Almost 10 years ago, my research group and I started studying proteins in cancer cells that we thought may prove to be targets for cancer therapy. We couldn't have predicted the incredible discovery we were about to make.
It began with a cell surface protein found to be present in most cancers, called Fn14. We expressed Fn14 in tumours, which we then implanted into mice. We noticed that as the tumours grew, there was massive weight fluctuation, caused by muscle wastage and fat loss (these symptoms are called cachexia in cancer patients).
The mice lost 10 percent of their body weight every day. After scratching our heads for a while as to why this was happening, we realised we'd made a huge discovery.
Previously it was thought cancer itself caused the muscle wastage disease known as cachexia, however, we confirmed this wasn't so. It was actually caused by the Fn14 molecule in cancer cells.

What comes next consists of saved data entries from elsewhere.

/-! ## The commands -/

/-- The commands and events of the block, one constructor per row of spec/opcode_table.json, in its order. -/
inductive Instr where
  -- tile instructions: control
  | nop (t : Fin 256) (st : Fin 32) (h : Hdr) (delay : Nat)
  | beatSeq (t : Fin 256) (st : Fin 32) (h : Hdr)
  | beatJump (t : Fin 256) (st : Fin 32) (h : Hdr) (target : Nat)
  | beatLoop (t : Fin 256) (st : Fin 32) (h : Hdr) (target : Nat)
  | beatStop (t : Fin 256) (st : Fin 32) (h : Hdr)
  | semaWait (t : Fin 256) (st : Fin 32) (h : Hdr) (sx n : Nat)
  | semaSignal (t : Fin 256) (st : Fin 32) (h : Hdr) (sx n : Nat)
  | semaSet (t : Fin 256) (st : Fin 32) (h : Hdr) (sx n : Nat)
  | hintEnter (t : Fin 256) (st : Fin 32) (h : Hdr) (phase : Nat)
  | hintAnnounce (t : Fin 256) (st : Fin 32) (h : Hdr) (phase : Nat)
  | wcntRead (t : Fin 256) (st : Fin 32) (h : Hdr) (counter : Nat) (dst3 : Bool)
  | wcntAdd (t : Fin 256) (st : Fin 32) (h : Hdr) (counter inc : Nat) (dst3 : Bool)
  | wcntReset (t : Fin 256) (st : Fin 32) (h : Hdr) (counter : Nat) (dst3 : Bool)
  | workCounterRequest (d : Fin 2) (d2d mesh : List WcReq)
  -- DMA
  | dmaLoad (t : Fin 256) (st : Fin 32) (h : Hdr) (o : DmaOp) (errs : List MemErr)
  | dmaStore (t : Fin 256) (st : Fin 32) (h : Hdr) (o : DmaOp) (errs : List MemErr)
  | dmaAdd (t : Fin 256) (st : Fin 32) (h : Hdr) (o : DmaOp) (errs : List MemErr)
  | dmaTt (t : Fin 256) (st : Fin 32) (h : Hdr) (o : DmaOp)
  | dmaFlush (t : Fin 256) (st : Fin 32) (h : Hdr) (o : DmaOp) (errs : List MemErr)
  | dmaSend (t : Fin 256) (st : Fin 32) (h : Hdr) (o : SendOp)
  -- macros, update engine, drain unit, quantiser
  | cpass (t : Fin 256) (st : Fin 32) (h : Hdr) (o : PassOp) (errs : List WordErr)
  | tpass (t : Fin 256) (st : Fin 32) (h : Hdr) (o : PassOp) (errs : List WordErr)
  | pgwr (t : Fin 256) (st : Fin 32) (h : Hdr) (o : PgwrOp)
  | pgrd (t : Fin 256) (st : Fin 32) (h : Hdr) (o : PgrdOp) (errs : List PageErr)
  | upd (t : Fin 256) (st : Fin 32) (h : Hdr) (o : UpdOp)
  | acmrd (t : Fin 256) (st : Fin 32) (h : Hdr) (o : AcmOp) (errs : List WordErr)
  | acmwr (t : Fin 256) (st : Fin 32) (h : Hdr) (o : AcmOp)
  | drain (t : Fin 256) (st : Fin 32) (h : Hdr) (o : DrainOp) (errs : List WordErr)
  | qstat (t : Fin 256) (st : Fin 32) (h : Hdr) (o : QuantOp)
  | qconvPresent (t : Fin 256) (st : Fin 32) (h : Hdr) (o : QuantOp)
  | qconvCarried (t : Fin 256) (st : Fin 32) (h : Hdr) (o : QuantOp)
  | copy (t : Fin 256) (st : Fin 32) (h : Hdr) (o : CopyOp) (errs : List WordErr)
  -- sparse engine
  | spmacSwForward (t : Fin 256) (st : Fin 32) (h : Hdr) (o : SwOp) (errs : List WordErr)
  | spmacSwTransposed (t : Fin 256) (st : Fin 32) (h : Hdr) (o : SwOp) (errs : List WordErr)
  | spmacSa (t : Fin 256) (st : Fin 32) (h : Hdr) (o : SaOp)
  | pruneSelect (t : Fin 256) (st : Fin 32) (h : Hdr) (o : PruneOp)
  | pruneKeep (t : Fin 256) (st : Fin 32) (h : Hdr) (o : PruneOp) (errs : List WordErr)
  | pruneLoad (t : Fin 256) (st : Fin 32) (h : Hdr) (o : StoreOp)
  | pruneRead (t : Fin 256) (st : Fin 32) (h : Hdr) (o : StoreOp) (errs : List WordErr)
  -- vector engine
  | vopAdd (t : Fin 256) (st : Fin 32) (h : Hdr) (o : VopOp)
  | vopSub (t : Fin 256) (st : Fin 32) (h : Hdr) (o : VopOp)
  | vopMul (t : Fin 256) (st : Fin 32) (h : Hdr) (o : VopOp)
  | vopFma (t : Fin 256) (st : Fin 32) (h : Hdr) (o : VopOp)
  | vopMin (t : Fin 256) (st : Fin 32) (h : Hdr) (o : VopOp)
  | vopMax (t : Fin 256) (st : Fin 32) (h : Hdr) (o : VopOp)
  | vopAbs (t : Fin 256) (st : Fin 32) (h : Hdr) (o : VopOp)
  | vopNeg (t : Fin 256) (st : Fin 32) (h : Hdr) (o : VopOp)
  | vopCvt (t : Fin 256) (st : Fin 32) (h : Hdr) (o : VopOp)
  | vopTwosum (t : Fin 256) (st : Fin 32) (h : Hdr) (o : VopOp)
  | vopCpadd (t : Fin 256) (st : Fin 32) (h : Hdr) (o : VopOp)
  | vopExp (t : Fin 256) (st : Fin 32) (h : Hdr) (o : VopOp)
  | vopLog (t : Fin 256) (st : Fin 32) (h : Hdr) (o : VopOp)
  | vopRcp (t : Fin 256) (st : Fin 32) (h : Hdr) (o : VopOp)
  | vopRsqrt (t : Fin 256) (st : Fin 32) (h : Hdr) (o : VopOp)
  | vopRsum (t : Fin 256) (st : Fin 32) (h : Hdr) (o : VopOp)
  | vopRmax (t : Fin 256) (st : Fin 32) (h : Hdr) (o : VopOp)
  | vopRmin (t : Fin 256) (st : Fin 32) (h : Hdr) (o : VopOp)
  | vopRmaxabs (t : Fin 256) (st : Fin 32) (h : Hdr) (o : VopOp)
  | vopRcsum (t : Fin 256) (st : Fin 32) (h : Hdr) (o : VopOp)
  | vopCsum (t : Fin 256) (st : Fin 32) (h : Hdr) (o : VopOp)
  | vopCmax (t : Fin 256) (st : Fin 32) (h : Hdr) (o : VopOp)
  | vopEmax8 (t : Fin 256) (st : Fin 32) (h : Hdr) (o : VopOp)
  | vopEmin8 (t : Fin 256) (st : Fin 32) (h : Hdr) (o : VopOp)
  | vopIadd (t : Fin 256) (st : Fin 32) (h : Hdr) (o : VopOp)
  | vopDeq (t : Fin 256) (st : Fin 32) (h : Hdr) (o : VopOp)
  | vopImgadd (t : Fin 256) (st : Fin 32) (h : Hdr) (o : VopOp)
  | vopOutl (t : Fin 256) (st : Fin 32) (h : Hdr) (o : VopOp) (errs : List WordErr)
  -- issue and completion
  | issue (t : Fin 256) (errs : List WordErr) (reads : ReadErrs)
  | instructionComplete (t : Fin 256) (tag : Fin 64) (also : List (Fin 64))
  -- TSP lanes
  | tspLineFetch (t : Fin 256) (cycle : Nat) (lane : Fin 8) (reqs : List LaneReq) (errs : List WordErr)
  | tspWriteLine (t : Fin 256) (cycle : Nat) (lane : Fin 8) (errs : List WordErr)
  | tspScrubLine (t : Fin 256) (line : Fin 3072) (errs : List WordErr)
  | meshArrival (t : Fin 256)
  -- macro micro-steps
  | passLatch (t : Fin 256) (m : Fin 72)
  | passResultsMove (t : Fin 256) (m : Fin 72) (upset : List (Nat × Int))
  | abftCheck (t : Fin 256) (m : Fin 72) (regB : Bool)
  | accumTake (t : Fin 256)
  | accumEntryWrite (t : Fin 256) (sparse : Bool) (errs : List WordErr)
  | sparsePortWrite (t : Fin 256) (errs : List WordErr)
  | pageWriteStart (t : Fin 256) (m : Fin 72)
  | pageWriteCommit (t : Fin 256) (m : Fin 72)
  | updPageStart (t : Fin 256) (errs : List WordErr) (mem : List MemErr)
  | scrubRowRead (t : Fin 256) (m : Fin 72) (errs : List WordErr) (sumWrong : Bool)
  | scrubColumnCompare (t : Fin 256) (m : Fin 72) (sumsWrong : List Nat)
  | scrubWriteBack (t : Fin 256) (m : Fin 72) (rereadDiffers : Bool)
  | confirmation (t : Fin 256) (c : Confirm)
  -- the Beat
  | beatStart (p : Fin 2) (now : Nat)
  | beatRelease (p : Fin 2) (now : Nat)
  | tileFinish (t : Fin 256) (busy now : Nat)
  | beatDeadline (p : Fin 2) (now : Nat)
  | maintenanceSlotStart (p : Fin 2) (now : Nat)
  | ledgerHeadUpdate (p : Fin 2)
  | maintenanceSlotEnd (p : Fin 2) (done : Bool) (now : Nat)
  | elasticDoneReport (p : Fin 2)
  | barrierComplete (p : Fin 2) (now : Nat)
  -- Causeway frames
  | writeFrame (port : Fin 5) (f : Frame) (now : Nat)
  | ackFrame (port : Fin 5) (f : Frame) (now : Nat)
  | nackFrame (port : Fin 5) (f : Frame) (now : Nat)
  | helloFrame (port : Fin 5) (f : Frame) (now : Nat)
  | heartbeatFrame (port : Fin 5) (f : Frame) (now : Nat)
  | doneFrame (port : Fin 5) (f : Frame) (now : Nat)
  | releaseFrame (port : Fin 5) (f : Frame) (now : Nat)
  | noticeFrame (port : Fin 5) (f : Frame) (now : Nat)
  | pfcFrame (port : Fin 5) (prio : Fin 8) (quanta : Nat)
  | packetSend (p : Fin 2) (errs : List MemErr) (now : Nat)
  | retransmitTimeout (p : Fin 2) (peer : Nat) (jport : Fin 4) (now : Nat)
  | sendBudgetExpiry (p : Fin 2) (t : Fin 256) (tag : Fin 64) (now : Nat)
  | ackSend (p : Fin 2) (peer : Nat) (jport : Fin 4)
  | heartbeatSend (p : Fin 2) (now : Nat)
  | heartbeatLoss (p : Fin 2) (member : Nat) (now : Nat)
  | helloResend (p : Fin 2) (now : Nat)
  | armTimeout (p : Fin 2) (now : Nat)
  | linkUp (port : Fin 5) (mode : Nat)
  | linkDown (port : Fin 5)
  | portTrainTimeout (port : Fin 5) (now : Nat)
  | fecUncorrectable (port : Fin 5) (now : Nat)
  -- tick source
  | ptpMessage (p : Fin 2) (jport : Fin 4) (domain source : Nat) (m : PtpMsg) (now : Nat)
  | ppsInEdge (early : Int) (held now : Nat)
  | syncTimeout (p : Fin 2) (now : Nat)
  | holdoverExpiry (p : Fin 2) (now : Nat)
  | ppsOutEdge (p : Fin 2) (rising : Bool) (now : Nat)
  -- Fen
  | fenRequest (d : Fin 2) (b : Fin 32) (reqs : List FenReq)
  | fenNearMemoryAdd (d : Fin 2) (errs : List MemErr)
  | fenSectorFill (t : Fin 256) (addr : Nat) (errs : List MemErr)
  | fenWriteBack (t : Fin 256) (addr : Nat) (evict : Bool) (errs : List MemErr)
  | fenScrub (d : Fin 2) (b : Fin 32) (errs : List WordErr)
  | fenBankWrite (d : Fin 2) (b : Fin 32) (mode : Nat) (part : Fin 2)
  | fenBankDrained (d : Fin 2) (b : Fin 32)
  | fenBankCleared (d : Fin 2) (b : Fin 32)
  -- LPDDR5X
  | memoryRequest (reqs : List MemReq) (now : Nat)
  | lpddrRetrain (ch : Fin 52) (halfDrift ok : Bool) (now : Nat)
  | forcedRetrain (ch : Fin 52) (ok : Bool) (now : Nat)
  | retrainEnd (ch : Fin 52) (now : Nat)
  | patrolScrub (ch : Fin 52) (errs : List WordErr) (link : Bool) (now : Nat)
  | channelFail (ch : Fin 52)
  | lpddrClearDone (p : Fin 2)
  -- job lifecycle
  | jobDone (p : Fin 2) (errs : List MemErr) (now : Nat)
  | scrubbingStart (p : Fin 2) (now : Nat)
  | tileClear (t : Fin 256)
  | scrubbingEnd (p : Fin 2)
  -- mailbox commands: the MP takes the command of mailbox k
  | identify (k : Fin 8)
  | getGeometry (k : Fin 8)
  | loadPlan (k : Fin 8) (errs : List MemErr) (now : Nat)
  | arm (k : Fin 8) (errs : List MemErr) (now : Nat)
  | start (k : Fin 8) (now : Nat)
  | kill (k : Fin 8) (now : Nat)
  | queryJob (k : Fin 8)
  | readLedgerPointer (k : Fin 8)
  | retain (k : Fin 8)
  | releaseRetained (k : Fin 8)
  | getCertChain (k : Fin 8)
  | attest (k : Fin 8)
  | fuseJournal (k : Fin 8)
  | ownerKeyEnrol (k : Fin 8) (now : Nat)
  | ownerKeyRevoke (k : Fin 8) (now : Nat)
  | ownerKeySetEnforce (k : Fin 8) (now : Nat)
  | fwStage (k : Fin 8) (errs : List MemErr)
  | fwActivate (k : Fin 8)
  | mpRestartReady (now : Nat)
  | setPartition (k : Fin 8)
  | mapBar2 (k : Fin 8)
  | hostDmaToDevice (k : Fin 8)
  | hostDmaToHost (k : Fin 8) (errs : List MemErr) (cpl : HostCpl) (errAt : Nat)
  | mailboxComplete (k : Fin 8) (now : Nat)
  -- BAR0 and BAR2
  | mailboxWrite (k : Fin 8) (off : Nat) (v : BitVec 32) (now : Nat)
  | irqStatusClear (v : BitVec 32)
  | irqMaskWrite (v : BitVec 32)
  | devReset (v : BitVec 32) (now : Nat)
  | rsLowRead (off size : Nat)
  | registerWrite (off size : Nat) (v : BitVec 64)
  | bar2Read (x len : Nat) (errs : List MemErr)
  | bar2Write (x : Nat) (bs : List Byte) (poisoned : Bool) (errs : List MemErr)
  | flr (now : Nat)
  | hotReset (why : LinkReset)
  | hostLinkError (now : Nat)
  -- management sideband
  | setEndpointId (eid : Nat)
  | getEndpointId
  | getEndpointUuid
  | getMctpVersionSupport (typ : Nat)
  | getMessageTypeSupport
  | mctpUnsupportedCmd (cmd : Nat)
  | getTid
  | getPldmVersion (typ : Nat)
  | getPldmTypes
  | getPldmCommands (typ : Nat)
  | getPdrRepositoryInfo
  | getPdr (handle : Nat)
  | getSensorReading (sensor : Nat)
  | getStateSensorReadings (sensor : Nat)
  | setNumericEffecterValue (effecter value : Nat)
  | getNumericEffecterValue (effecter : Nat)
  | setEventReceiver (eid : Nat)
  | queryDeviceIdentifiers
  | getFirmwareParameters
  | requestUpdate (maxTransfer : Nat)
  | passComponentTable (component : Nat)
  | updateComponent (size : Nat)
  | transferComplete (ok : Bool)
  | verifyComplete
  | applyComplete
  | activateFirmware (selfContained : Bool)
  | getStatus
  | cancelUpdateComponent
  | cancelUpdate
  | readBal (off : Nat)
  | writeBal (off : Nat) (v : BitVec 32) (now : Nat)
  | pldmUnsupportedCmd (typ cmd : Nat)
  -- Balance
  | balCapWrite (v : BitVec 32) (now : Nat)
  | balEventClear (v : BitVec 32)
  | balEventEnWrite (v : BitVec 32)
  | balanceStep
  | rampSlice (d : Fin 2) (work : List TileAct) (now : Nat)
  | powerMeasurement (meas ioMeas : Nat) (temps0 temps1 tempsIo : List Int)
  | dutyStep (now : Nat)
  | thermalStep (d : Fin 2) (now : Nat)
  | thermtrip (now : Nat)
  | droopTrip (d : Fin 2) (det : Fin 32) (now : Nat)
  | droopRecover (d : Fin 2) (now : Nat)
  | phaseGuardRemove (d : Fin 2) (now : Nat)
  | voltageSlewDone (d : Fin 2)
  -- power, reset and start-up
  | pwrEnRise (held now : Nat)
  | pgAssert (now : Nat)
  | pwrEnFall (held now : Nat)
  | perstNAssert (held now : Nat)
  | perstNDeassert (addr : Fin 8) (held now : Nat)
  | inputProtectionTrip (why : InputTrip) (now : Nat)
  | housekeepingStart (now : Nat)
  | housekeepingStop (now : Nat)
  | clearingOnWake (finds : List WakeFind)
  | skovundVerify (slotA slotB : Option (List Byte))
  | interfaceTrainingDone (x : Training)
  | readyAssert (now : Nat)
  | mpWatchdogExpiry (now : Nat)
  | controlMemoryError (now : Nat)
  | dieToDieLinkLoss (k : Fin 12)
  | jtagInstruction (j : Jtag)
  | railFailure (now : Nat)
  | pcieLinkUp (speed width : Nat)
  | configurationRequest (r : CfgReq)
  | msixTableWrite (v : Fin 64) (word : Fin 4) (x : BitVec 32)
  | pfcPauseExpiry (port : Fin 5) (prio : Fin 8)
  | hostReadCompletion (k : Fin 8) (bs : List Byte) (cpl : HostCpl) (ecc : Ecc)
  | completionTimeout (k : Fin 8)
  | requestFirmwareDataResponse (off : Nat) (bs : List Byte)
  | delayReqSend (p : Fin 2) (now : Nat)
  | internalResetRelease (addr : Fin 8) (now : Nat)
deriving DecidableEq, Repr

Cancer-induced cachexia is a muscle-wasting disease that kills up to a third of all cancer patients. Between 50 and 80 percent of people with solid tumours (particularly those with very aggressive cancers such as pancreatic or colorectal cancer) suffer from this wasting condition. Because cachexia causes emaciation and weakness, it can mean patients aren't always strong enough to continue harsh cancer treatments like chemotherapy.
It causes loss of body weight, which is seen in many advanced cancers -- as well as other diseases such as HIV, tuberculosis and Type 1 diabetes. Cachexia manifests as muscle loss, fat loss and overall metabolic imbalance. When you lose muscle mass, your immune system becomes weak and you lose the ability to even do simple things like walking.
Once we knew the cause of cachexia, we created an antibody that can block the action of this molecule on a tumour -- a "magic bullet" if you like. This magic bullet is very specific -- it targets the Fn14 molecule and turns it off. That means side effects would be less severe than accompanying chemotherapy drugs, which block cancer cell growth, but also affect normal cells from dividing.
Making this discovery -- and then creating the antibody to target cachexia -- is truly exciting. It knocked us over really. We were so excited about what we'd found, and how it might help people in the future.
My only regret is that we didn't discover it ten years earlier. I retired two years ago, but came out of retirement this year so I could see this research through to a point where we can get our discovery in to initial clinical trials in humans and licenced to a pharmaceutical company for international trials, then we have hope it will get into clinics. It's truly a joy to go to work every day, because I work with a team of people who are devoted to getting answers. How lucky am I?
Our work so far deals only with cachexia caused by cancer, but cachexia is also associated with ageing. It just goes by a different name -- sarcopenia. Muscle wastage is one of the biggest factors in older people having falls and generally becoming immobile from muscle wasting. What if we could successfully create a treatment for this? The thought is almost overwhelming.
We're in the process of finding investors to help us fund the research. Funding is always hard as this sort of research is lengthy and every experiment can bring a surprise. But it's by having a committed team of excellent researchers, being persistent and getting answers that only have one possible explanation that you can make incremental steps forward. At the moment, our antibody drug isn't ready for humans, but we want to get it into human trials within the next four years.
If we can help block cachexia, patients would keep their strength up and be able to continue cancer treatment. It would increase their quality of life -- and their life expectancy. If a patient's state of mind is good, and they feel well, it can be a huge influence on the outcome of a disease.
As a Biochemistry Professor, one dreams of making a discovery like this.